ECLI:NL:RBZWB:2023:42

Rechtbank Zeeland-West-Brabant

Datum uitspraak
3 januari 2023
Publicatiedatum
5 januari 2023
Zaaknummer
AWB- 22_1965
Instantie
Rechtbank Zeeland-West-Brabant
Type
Uitspraak
Rechtsgebied
Bestuursrecht; Socialezekerheidsrecht
Procedures
  • Eerste aanleg - enkelvoudig
Vindplaatsen
  • Rechtspraak.nl
AI samenvatting door LexboostAutomatisch gegenereerd

Terugvordering van bijstandsuitkering wegens schending van de inlichtingenplicht

In deze zaak heeft de Rechtbank Zeeland-West-Brabant op 3 januari 2023 uitspraak gedaan in een geschil tussen een eiseres en het college van burgemeester en wethouders van de gemeente Schouwen-Duiveland. De eiseres had beroep ingesteld tegen een besluit van het college waarin een terugvordering van teveel verstrekte bijstand werd aangekondigd. Het college had in een eerder besluit van 6 augustus 2021 een bedrag van € 496,60 teruggevorderd over de periode van 1 december 2020 tot en met 30 april 2021. Dit bedrag werd later herzien naar € 568,86 in een besluit van 12 oktober 2021. De eiseres stelde dat zij niet teveel bijstand had ontvangen en dat het college onterecht was overgegaan tot terugvordering. Tijdens de zitting op 4 november 2022 werd de eiseres vertegenwoordigd door haar gemachtigde en een kantoorgenoot.

De rechtbank overwoog dat het college op grond van artikel 58 van de Participatiewet verplicht was om de teveel verstrekte bijstand terug te vorderen, omdat de eiseres had verzuimd om verschillende inkomsten te melden. De rechtbank oordeelde dat er geen dringende redenen waren om van terugvordering af te zien, ondanks de gezondheidsklachten van de eiseres. De rechtbank concludeerde dat het beroep ongegrond was en dat er geen aanleiding was voor een proceskostenveroordeling. De uitspraak werd openbaar gemaakt op www.rechtspraak.nl.

Uitspraak

RECHTBANK ZEELAND-WEST-BRABANT

Bestuursrecht
zaaknummer: BRE 22/1965 PW

uitspraak van 3 januari 2023 van de enkelvoudige kamer in de zaak tussen

[naam eiseres] (eiseres), te [woonplaats] ,

gemachtigde: mr.
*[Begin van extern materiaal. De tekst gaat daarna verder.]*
-- ==== Sys2Proof/Laws/Kept2.lean ====
section
/-! SUPPORT. `Kept` of each operation and meaning of Machine/Observe, Galleries, Catalogue, Requests, Accession, Aids, Ready, Compose.lean. -/

set_option linter.unusedSimpArgs false

namespace Sys2Proof.Machine

open Sys2Proof.Bytes

/-! ## Observe -/

theorem execNop_kept {o0 : State} (ring : Fin 8) (s : State) (hk : Kept o0 s) : KeptOut o0 (execNop ring s) := by
  unfold execNop
  repeat' first
    | with_reducible assumption
    | simp -zeta only [Kept.other_iff, KeptOut.next]
    | with_reducible apply clearCommand_kept
    | intro _
    | extract_lets
    | simp -zeta +zetaDelta only [Kept.other_iff]

theorem State.bankOp_kept {o0 : State} (s : State) (e : BankEntry) (hk : Kept o0 s) : Kept o0 (State.bankOp s e) := by
  unfold State.bankOp
  repeat' first
    | with_reducible assumption
    | simp -zeta only [Kept.other_iff]
    | with_reducible apply State.writeEvent_kept
    | with_reducible apply State.event_kept
    | split
    | extract_lets
    | simp -zeta +zetaDelta only [Kept.other_iff]

theorem State.bankTick_kept {o0 : State} (s : State) (hk : Kept o0 s) : Kept o0 (State.bankTick s) := by
  unfold State.bankTick
  repeat' first
    | with_reducible assumption
    | simp -zeta only [Kept.other_iff]
    | with_reducible apply State.bankOp_kept
    | (with_reducible refine Kept.foldl ?_ ?_)
    | intro _
    | extract_lets
    | simp -zeta +zetaDelta only [Kept.other_iff]

theorem State.armSnapshot_kept {o0 : State} (s : State) (at_ : Nat) (freeze : Bool) (hk : Kept o0 s) : Kept o0 (State.armSnapshot s at_ freeze) := by
  unfold State.armSnapshot
  repeat' first
    | with_reducible assumption
    | simp -zeta only [Kept.other_iff]
    | extract_lets
    | simp -zeta +zetaDelta only [Kept.other_iff]

theorem execSnapshot_kept {o0 : State} (ring : Fin 8) (s : State) (hk : Kept o0 s) : KeptOut o0 (execSnapshot ring s) := by
  unfold execSnapshot
  repeat' first
    | with_reducible assumption
    | simp -zeta only [Kept.other_iff, KeptOut.next]
    | with_reducible apply clearCommand_kept
    | with_reducible apply State.armSnapshot_kept
    | intro _
    | extract_lets
    | simp -zeta +zetaDelta only [Kept.other_iff]

theorem execSnapshotTick_kept {o0 : State} (s : State) (hk : Kept o0 s) : KeptOut o0 (execSnapshotTick s) := by
  unfold execSnapshotTick
  repeat' first
    | with_reducible assumption
    | simp -zeta only [Kept.other_iff, KeptOut.next]
    | with_reducible apply State.bank_kept
    | (with_reducible refine Kept.foldl ?_ ?_)
    | split
    | intro _
    | extract_lets
    | simp -zeta +zetaDelta only [Kept.other_iff]

theorem execSnapshotTaken_kept {o0 : State} (s : State) (hk : Kept o0 s) : KeptOut o0 (execSnapshotTaken s) := by
  unfold execSnapshotTaken
  repeat' first
    | with_reducible assumption
    | simp -zeta only [Kept.other_iff, KeptOut.next]
    | with_reducible apply State.event_kept
    | split
    | intro _
    | extract_lets
    | simp -zeta +zetaDelta only [Kept.other_iff]

theorem State.announceSnapshot_kept {o0 : State} (s : State) (hk : Kept o0 s) : Kept o0 (State.announceSnapshot s) := by
  unfold State.announceSnapshot
  repeat' first
    | with_reducible assumption
    | simp -zeta only [Kept.other_iff]
    | with_reducible apply State.keeperCause_kept
    | split
    | extract_lets
    | simp -zeta +zetaDelta only [Kept.other_iff]

theorem execCounterReset_kept {o0 : State} (ring : Fin 8) (s : State) (hk : Kept o0 s) : KeptOut o0 (execCounterReset ring s) := by
  unfold execCounterReset
  repeat' first
    | with_reducible assumption
    | simp -zeta only [Kept.other_iff, KeptOut.next]
    | with_reducible apply State.bank_kept
    | with_reducible apply clearCommand_kept
    | (with_reducible refine Kept.foldl ?_ ?_)
    | intro _
    | extract_lets
    | simp -zeta +zetaDelta only [Kept.other_iff]

theorem execDaybookCtrl_kept {o0 : State} (ring : Fin 8) (s : State) (hk : Kept o0 s) : KeptOut o0 (execDaybookCtrl ring s) := by
  unfold execDaybookCtrl
  repeat' first
    | with_reducible assumption
    | simp -zeta only [Kept.other_iff, KeptOut.next]
    | with_reducible apply clearCommand_kept
    | intro _
    | extract_lets
    | simp -zeta +zetaDelta only [Kept.other_iff]

theorem execFreeze_kept {o0 : State} (ring : Fin 8) (s : State) (hk : Kept o0 s) : KeptOut o0 (execFreeze ring s) := by
  unfold execFreeze
  repeat' first
    | with_reducible assumption
    | simp -zeta only [Kept.other_iff, KeptOut.next]
    | with_reducible apply clearCommand_kept
    | intro _
    | extract_lets
    | simp -zeta +zetaDelta only [Kept.other_iff]

theorem execThaw_kept {o0 : State} (ring : Fin 8) (s : State) (hk : Kept o0 s) : KeptOut o0 (execThaw ring s) := by
  unfold execThaw
  repeat' first
    | with_reducible assumption
    | simp -zeta only [Kept.other_iff, KeptOut.next]
    | with_reducible apply clearCommand_kept
    | intro _
    | extract_lets
    | simp -zeta +zetaDelta only [Kept.other_iff]

theorem execFreezeComplete_kept {o0 : State} (s : State) (hk : Kept o0 s) : KeptOut o0 (execFreezeComplete s) := by
  unfold execFreezeComplete
  repeat' first
    | with_reducible assumption
    | simp -zeta only [Kept.other_iff, KeptOut.next]
    | with_reducible apply State.armSnapshot_kept
    | split
    | intro _
    | extract_lets
    | simp -zeta +zetaDelta only [Kept.other_iff]

/-! ## Galleries -/

theorem State.charge_kept {o0 : State} (s : State) (g units : Nat) (hk : Kept o0 s) : Kept o0 (State.charge s g units) := by
  unfold State.charge
  repeat' first
    | with_reducible assumption
    | simp -zeta only [Kept.other_iff]
    | with_reducible apply State.updGal_kept
    | intro _
    | extract_lets
    | simp -zeta +zetaDelta only [Kept.other_iff]

theorem State.loadKeys_kept {o0 : State} (s : State) (g : Nat) (key : Key256) (ws : List Nat) (hk : Kept o0 s) : Kept o0 (State.loadKeys s g key ws) := by
  unfold State.loadKeys
  repeat' first
    | with_reducible assumption
    | simp -zeta only [Kept.other_iff]
    | with_reducible apply State.updGal_kept
    | with_reducible apply State.kybSend_kept
    | (with_reducible refine Kept.foldl ?_ ?_)
    | intro _
    | extract_lets
    | simp -zeta +zetaDelta only [Kept.other_iff]

theorem State.openGallery_kept {o0 : State} (s : State) (g policy gen : Nat) (keys : GalleryKeys) (hk : Kept o0 s) : Kept o0 (State.openGallery s g policy gen keys) := by
  unfold State.openGallery
  repeat' first
    | with_reducible assumption
    | simp -zeta only [Kept.other_iff]
    | with_reducible apply State.updGal_kept
    | with_reducible apply State.loadKeys_kept
    | intro _
    | extract_lets
    | simp -zeta +zetaDelta only [Kept.other_iff]

theorem State.closeGallery_kept {o0 : State} (s : State) (g : Nat) (hk : Kept o0 s) : Kept o0 (State.closeGallery s g) := by
  unfold State.closeGallery
  repeat' first
    | with_reducible assumption
    | simp -zeta only [Kept.other_iff]
    | with_reducible apply State.updGal_kept
    | with_reducible apply State.kybSend_kept
    | with_reducible apply State.discardRequest_kept
    | (with_reducible refine Kept.foldl ?_ ?_)
    | intro _
    | extract_lets
    | simp -zeta +zetaDelta only [Kept.other_iff]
I. Car,
en
het college van burgemeester en wethouders van de gemeente Schouwen-Duiveland(het college), verweerder.

Procesverloop

In een besluit van 6 augustus 2021 (primair besluit I) heeft het college een (bruto) bedrag van € 496,60 aan teveel verstrekte bijstand over de periode 1 december 2020 tot en met 30 april 2021 teruggevorderd van eiseres.
In een besluit van 12 oktober 2021 (primair besluit II) heeft het college primair besluit I (deels) herzien, door het terugvorderingsbedrag vast te stellen op € 568,86.
In een besluit van 22 februari 2022 (bestreden besluit) heeft het college de bezwaren van eiseres tegen beide primaire besluiten ongegrond verklaard.
Eiseres heeft beroep ingesteld tegen het bestreden besluit.
Het onderzoek ter zitting heeft plaatsgevonden in Middelburg op 4 november 2022. Eiseres werd vertegenwoordigd door mr. N. Talhaoui, kantoorgenoot van haar gemachtigde. Het college werd vertegenwoordigd door [naam vertegenwoordiger 1] en [naam vertegenwoordiger 2] .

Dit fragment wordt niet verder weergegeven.